Amo a Laura como a una hija. Ella me llama madre. Sabemos que creció en un orfanato, y no es culpa suya. Al contrario, he intentado darle el cariño que nunca tuvo. Es una buena persona. Y sobre los nietos… sus «profecías» llegan tarde. Javier y Laura esperan un bebé.
El silencio fue absoluto. Luego, un sollozo. La furia se convirtió en llanto.
—¿Un bebé? —balbuceó—. ¿Seguro que es de su hijo? ¡El mío… mi hijo está perdido! Bebe, no tiene trabajo, vive como un mendigo… ¡Y yo que quería nietos!
Sentí pena. No por ella, sino por la Laura que había sufrido aquella vida.
—Margarita… —empecé, pero me interrumpió, suplicante—. Si algún día se separan… ¡llámeme! ¡Diré a mi hijo que recapacite! ¡Ahora que es buena, que sabe cocinar… quizá vuelva con nosotros!
Ahí estaba. No era arrepentimiento. Era envidia. La desesperación de ver que lo que había despreciado, en mis manos, brillaba. Quería recuperar a Laura. Como criada. Como madre de sus anhelados nietos.
—Una nuera como Laura es un tesoro. No vuelva a llamar. Nunca.
Colgué y bloquee el número. La rabia y la pena se mezclaban. Pero lo que más sentía era protección. Protección por mi hogar, por Javier, por Laura, frágil pero fuerte, a quien había acogido como una hija.

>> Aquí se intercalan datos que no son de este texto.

theorem State.rowsFail_kept {base s : State} (hk : Kept sk base s) (a : Nat) (l : List Nat) : Kept sk base (State.rowsFail s a l) := by
  induction l generalizing s a with
  | nil =>
    unfold State.rowsFail
    try dsimp only
    repeat' first
      | with_reducible assumption | with_reducible apply State.rowFails_kept | (intro _ _)
      | with_reducible refine Kept.ite (fun _ => ?_) (fun _ => ?_) | split
      | with_reducible refine Kept.mk_same ?_ rfl rfl rfl rfl rfl rfl rfl rfl rfl rfl rfl rfl
  | cons x r ih =>
    unfold State.rowsFail
    try dsimp only
    repeat' first
      | with_reducible assumption | with_reducible apply ih | with_reducible apply State.rowFails_kept | (intro _ _)
      | with_reducible refine Kept.ite (fun _ => ?_) (fun _ => ?_) | split
      | with_reducible refine Kept.mk_same ?_ rfl rfl rfl rfl rfl rfl rfl rfl rfl rfl rfl rfl

theorem State.badRemap_kept {base s : State} (hk : Kept sk base s) (core : Nat) : Kept sk base (State.badRemap s core) := by
  unfold State.badRemap
  exact Kept.foldl _ (fun _ _ h => State.rowsFail_kept (State.rowsFail_kept (State.setArray_kept h _ _) _ _) _ _) _ _
    (State.calFail_kept hk _ _)

theorem State.loadRemap_kept {base s : State} (hk : Kept sk base s) (core : Nat) (n : NvmRead) :
    Kept sk base (State.loadRemap s core n) := by
  unfold State.loadRemap
  split
  · exact hk
  · split
    · exact State.useRemap_kept hk _ _
    · exact State.useRemap_kept hk _ _
    · exact State.useRemap_kept hk _ _
    · exact State.badRemap_kept hk _

theorem State.loadBlocks_kept {base s : State} (hk : Kept sk base s) (n : NvmRead) (l : List Nat) :
    Kept sk base (State.loadBlocks s n l) := by
  induction l generalizing s n with
  | nil =>
    unfold State.loadBlocks
    try dsimp only
    repeat' first
      | with_reducible assumption | with_reducible apply State.loadBlock_kept | with_reducible apply State.loadRemap_kept | (intro _ _)
      | with_reducible refine Kept.ite (fun _ => ?_) (fun _ => ?_) | split
      | with_reducible refine Kept.mk_same ?_ rfl rfl rfl rfl rfl rfl rfl rfl rfl rfl rfl rfl
  | cons x r ih =>
    unfold State.loadBlocks
    try dsimp only
    repeat' first
      | with_reducible assumption | with_reducible apply ih | with_reducible apply State.loadBlock_kept
      | with_reducible apply State.loadRemap_kept | (intro _ _) | with_reducible refine Kept.ite (fun _ => ?_) (fun _ => ?_) | split
      | with_reducible refine Kept.mk_same ?_ rfl rfl rfl rfl rfl rfl rfl rfl rfl rfl rfl rfl

/-! ### Memory -/

theorem State.recovered_kept {base s : State} (hk : Kept sk base s) (kind : Nat) : Kept sk base (State.recovered s kind) := by
  unfold State.recovered
  try dsimp only
  repeat' first
    | with_reducible assumption | with_reducible apply State.draw_kept | (intro _ _)
    | with_reducible refine Kept.ite (fun _ => ?_) (fun _ => ?_) | split
    | with_reducible refine Kept.mk_same ?_ rfl rfl rfl rfl rfl rfl rfl rfl rfl rfl rfl rfl

theorem execPatrolScrub_kept (s : State) (region frame : Nat) (g : MemObs) (lost : Bool) :
    KeptO sk s (execPatrolScrub region frame g lost s) := by
  have hk : Kept sk s s := Kept.refl s
  unfold execPatrolScrub
  try dsimp only
  repeat' first
    | with_reducible assumption | with_reducible apply KeptO.next | with_reducible exact KeptO.fault _
    | with_reducible apply State.count_kept | with_reducible apply State.memCe_kept | with_reducible apply State.memUe_kept | (intro _ _)
    | with_reducible refine Kept.ite (fun _ => ?_) (fun _ => ?_) | split
    | with_reducible refine Kept.mk_same ?_ rfl rfl rfl rfl rfl rfl rfl rfl rfl rfl rfl rfl

theorem execFrameRepair_kept (s : State) (region frame src : Nat) (data : List Byte) :
    KeptO sk s (execFrameRepair region frame src data s) := by
  have hk : Kept sk s s := Kept.refl s
  unfold execFrameRepair
  try dsimp only
  repeat' first
    | with_reducible assumption | with_reducible apply KeptO.next | with_reducible exact KeptO.fault _
    | with_reducible apply State.raiseU_kept | with_reducible apply State.cause_kept | with_reducible apply State.rawWrite_kept
    | with_reducible apply State.account_kept | with_reducible apply State.recovered_kept | (intro _ _)
    | with_reducible refine Kept.ite (fun _ => ?_) (fun _ => ?_) | split
    | with_reducible refine Kept.mk_same ?_ rfl rfl rfl rfl rfl rfl rfl rfl rfl rfl rfl rfl

theorem State.memHot_kept {base s : State} (hk : Kept sk base s) (dev old new lvl : Nat) (t : Int) :
    Kept sk base (State.memHot s dev old new lvl t) := by
  unfold State.memHot
  try dsimp only
  repeat' first
    | with_reducible assumption | with_reducible apply State.raiseU_kept | (intro _ _)
    | with_reducible refine Kept.ite (fun _ => ?_) (fun _ => ?_) | split
    | with_reducible refine Kept.mk_same ?_ rfl rfl rfl rfl rfl rfl rfl rfl rfl rfl rfl rfl

theorem State.memTempSample_kept {base s : State} (hk : Kept sk base s) (dev : Nat) (temp : Int) :
    Kept sk base (State.memTempSample s dev temp) := by
  unfold State.memTempSample
  try dsimp only
  repeat' first
    | with_reducible assumption | with_reducible apply State.raise_kept | with_reducible apply State.memHot_kept | (intro _ _)
    | with_reducible refine Kept.ite (fun _ => ?_) (fun _ => ?_) | split
    | with_reducible refine Kept.mk_same ?_ rfl rfl rfl rfl rfl rfl rfl rfl rfl rfl rfl rfl

theorem execEvacClear_kept (s : State) : KeptO sk s (execEvacClear s) := by
  have hk : Kept sk s s := Kept.refl s
  unfold execEvacClear
  try dsimp only
  repeat' first
    | with_reducible assumption | with_reducible apply KeptO.next | with_reducible exact KeptO.fault _ | (intro _ _)
    | with_reducible refine Kept.ite (fun _ => ?_) (fun _ => ?_) | split
    | with_reducible refine Kept.mk_same ?_ rfl rfl rfl rfl rfl rfl rfl rfl rfl rfl rfl rfl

Volví a la masa, cubriéndola con un paño. Pronto la casa se llenaría de aromas de tarta recién hecha, de risas. Pronto habría otra vocecita.
Recordé cuando Javier la trajo por primera vez. Una niña tímida, desconfiada. Costó ganarse su cariño, pero ahora era mi hija. Lástima que mi marido no vivió para ver a su hijo tan feliz.
Pasó una hora. Sonó el timbre. En la puerta estaban Javier con un ramo de flores y Laura, su vientre redondo, su rostro lleno de paz.
—¡Mamá! —gritó Laura, abrazándome—. ¡Huele delicioso! ¿Qué haces?
—Una tarta de almendras, cariño —respondí, besándola—. Javier, pon las flores en el jarrón.
Los acompañé al salón, mirando de reojo el teléfono. Aquella llamada, aquella voz llena de veneno, parecía lejana, ajena. Aquí, en esta casa llena de luz y amor, estaba la verdadera vida.
La vida que habíamos construido juntos. Y nadie, nadie, la arruinaría. Todo estaba bien. Y así seguiría.